GERÇEK ORTAYA ÇIKTI AMA…
Aslında uzun uzun laf dökmeye de gerek yok… Çünkü ''gerçeği ortaya çıkarmak için'' için patlatıldığı söylenen manşetten iki gün sonra ''gerçek'' sahiden de ortaya çıktı ama, işe bakın ki Tercüman okurlarının bundan haberi bile olmadı…

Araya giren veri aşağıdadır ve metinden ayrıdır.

-- ==== Sys2Proof/Machine/Queues.lean ====
section
/-! DEFINITION. The queues between the streams, slip and loss of decoupling (R19–R22, R30–R33, R161). -/
namespace Sys2Proof.Machine

/-- Entries of a queue by its code of R65, 8 for fq (R19, R288). -/
def queueDepth (q : Nat) : Nat :=
  if q ≤ 4 then 64 else if q = 5 then 32 else if q ≤ 7 then 128 else 64

/-- The tail sequence number (R20). -/
def Queue.tail {α : Type} (q : Queue α) : BitVec 32 := q.head + BitVec.ofNat 32 q.items.length

/-- Append at the tail (R7, R20). -/
def Queue.push {α : Type} (q : Queue α) (x : α) : Queue α := { q with items := q.items ++ [x] }

/-- Remove the entry at the head (R7, R20). -/
def Queue.drop {α : Type} (q : Queue α) : Queue α := { head := q.head + 1, items := q.items.tail }

/-- Remove `n` entries at the head. -/
def Queue.dropN {α : Type} (q : Queue α) (n : Nat) : Queue α := { head := q.head + BitVec.ofNat 32 n, items := q.items.drop n }

/-- Change the entry with a sequence number, if the queue holds it (R22). -/
def Queue.fill {α : Type} (q : Queue α) (seq : BitVec 32) (f : α → α) : Queue α :=
  { q with items := q.items.modify (seq - q.head).toNat f }

/-- Slip: the occupancies of lq0–lq3 together (R30). -/
def Core.slip (k : Core) : Nat :=
  k.lq[0].items.length + k.lq[1].items.length + k.lq[2].items.length + k.lq[3].items.length

/-- A load queue. -/
def Core.loadQueue (k : Core) (q : LqNum) : Queue LqEntry := k.lq[q]

def Core.setLoadQueue (k : Core) (q : LqNum) (v : Queue LqEntry) : Core := { k with lq := k.lq.set q v }

/-- Why `n` entries cannot be reserved in a load queue at once, if they cannot (R21, R30, R161). -/
def lqWait (k : Core) (q : LqNum) (n : Nat) : Option Wait :=
  if 64 < (k.loadQueue q).items.length + n then some (.push q.val n)
  else if k.slipmax.toNat < k.slip + n then some (.slip q.val n)
  else none

/-- Reserve `n` entries in a load queue (R22). -/
def Core.reserve (k : Core) (q : LqNum) (n : Nat) : Core :=
  k.setLoadQueue q { k.loadQueue q with items := (k.loadQueue q).items ++ List.replicate n {} }

/-- tissue of a deferred error: DEF and the PC of the issuing instruction (R286). -/
def issueWord (pc : Word) : Word := BitVec.ofNat 64 (2 ^ 17 + pc.toNat % 2 ^ 17)

/-- The trap that reports a deferred error (R128): its record names the issuing instruction. -/
def Deferred.trap (d : Deferred) : TrapInfo := { d.info with issue := issueWord d.pc }

/-- Pop the head entry of a load queue for a stream (R21, R22): it waits for an entry and for its data; an entry whose data
carries an error raises it and is not removed (R175). -/
def popLq (s : State) (q : LqNum) (ret : State → Vec → Act) : Act :=
  match (s.core.loadQueue q).items with
  | [] => .block s (.pop q.val 1)
  | e :: _ =>
    match e.error, e.data with
    | some d, _ => .raise d.trap
    | none, none => .block s (.entry q.val)
    | none, some v => ret (s.setCore (s.core.setLoadQueue q (s.core.loadQueue q).drop)) v

/-- Push a vector to sq, waiting for room (R21). -/
def pushSq (s : State) (v : Vec) : Act :=
  if 64 ≤ s.core.sq.items.length then .block s (.push 4 1)
  else .retire (s.setCore { s.core with sq := s.core.sq.push v })

/-- Count a loss of decoupling once for the instruction at pc of the A-stream (R33, R34). -/
def countLoss (s : State) : State :=
  if s.core.a.counted then s
  else s.setCore { s.core with
    ldcnt := if s.core.ldcnt = BitVec.allOnes 32 then s.core.ldcnt else s.core.ldcnt + 1
    a := { s.core.a with counted := true } }

/-- Pop one bit of an outcome queue (R32, R138): not before 2 cycles after its push; a reserved bit is waited for.
An entry that stands in the queue but is younger is no empty queue (DEDUCED, log 13). -/
def popOutcome (s : State) (code : Nat) (q : Queue OutBit) (empty : State → Act) (ret : State → Queue OutBit → Bool → Act) : Act :=
  match q.items with
  | [] => empty s
  | e :: _ =>
    match e.error, e.bit with
    | some d, _ => .raise d.trap
    | none, none => .block s (.entry code)
    | none, some b => if s.now < e.since + 2 then .block s (.pop code 1) else ret s q.drop b

end Sys2Proof.Machine
end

Cuma günkü gazetelerde çıkan (Dünden Bugüne Tercüman'da olmayan) bir haberden söz ediyoruz… Gelin önce haberi, haberi veren gazetelerden herhangi birini (mesela Hürriyet'i) açıp okuyalım:
''BELGE DÜZMECE… CHP lideri Baykal'ın Mersin adayından rüşvet almakla suçlandığı 'Pentagon belgesi' sahte çıktı. ABD'nin Ankara Büyükelçiliği, 'Bir Türk gazetesinin düzmece olduğu açıkça belli olan bir belgeyi haber yapması son derece rahatsız edicidir' diye sitem etti.''
Haberin önemli ayrıntılarını da aktaralım; bu arada siz de Tercüman'a verilen gazetecilik dersine dikkat edin: ''Sözü edilen, ABD'yi Türkiye'deki iç politik tartışmalara dahil etmeyi amaçlayan düzmece bir belgedir. Tercüman'ın haberinde yer alan iddiaların aksine William Luti, Pentagon'un Özel Harekât Dairesi Başkanı değildir. Dahası biraz temel düzeyde İngilizce bilgisine sahip herkes, Pentagon'a ait olduğu öne sürülen belgenin, anadili İngilizce olan biri tarafından yazılmadığını fark edecektir.''
'ÖZÜR'DEN VAZGEÇTİK…
Hürriyet gazetesi yazarı Cüneyt Ülsever, dün köşesinde Tercüman'ın, ABD Büyükelçiliği'nin açıklamasından sonra özür dilemesi gerektiğini ama bunu yapmadığını belirttikten sonra şöyle yazdı:
''ABD Büyükelçiliği'nin açıklama gönderdiği günün ertesinde Tercüman Gazetesi'nden de bir özür ve açıklama bekledim. Bu özrü önce Deniz Baykal, sonra CHP ve en son da, ciddiyetten vazgeçtim, basit bir araştırma (kullanılan dil, isimler vb.) dahi yapmadan, yanlış yönlendirdikleri biz okurlarına borçlular. Bu özür yayınlanması gereken gün gelmedi! Korkarım yarın öbür gün; işine gelmeyen bir haberle karşılaşanlar için kullanılacak kötü bir emsal oluştu.''
Oluşan ''emsal'' gerçekten de çok kötü… Ama bizce bu, beklenen ''özür''ün gelmemesinden çok, ortaya çıkan ''gerçek''ten Tercüman okurlarının hâlâ habersiz olmasına ilişkin… Düşünün, Tercüman okurları, gazetelerinin mecburen yayımladığı iki tekzipi saymazsak, hâlâ ortada bir ''belge'' olduğuna ve buna göre Baykal'ın ''rüşvet'' aldığına inanmaya devam ediyor. (A.G.)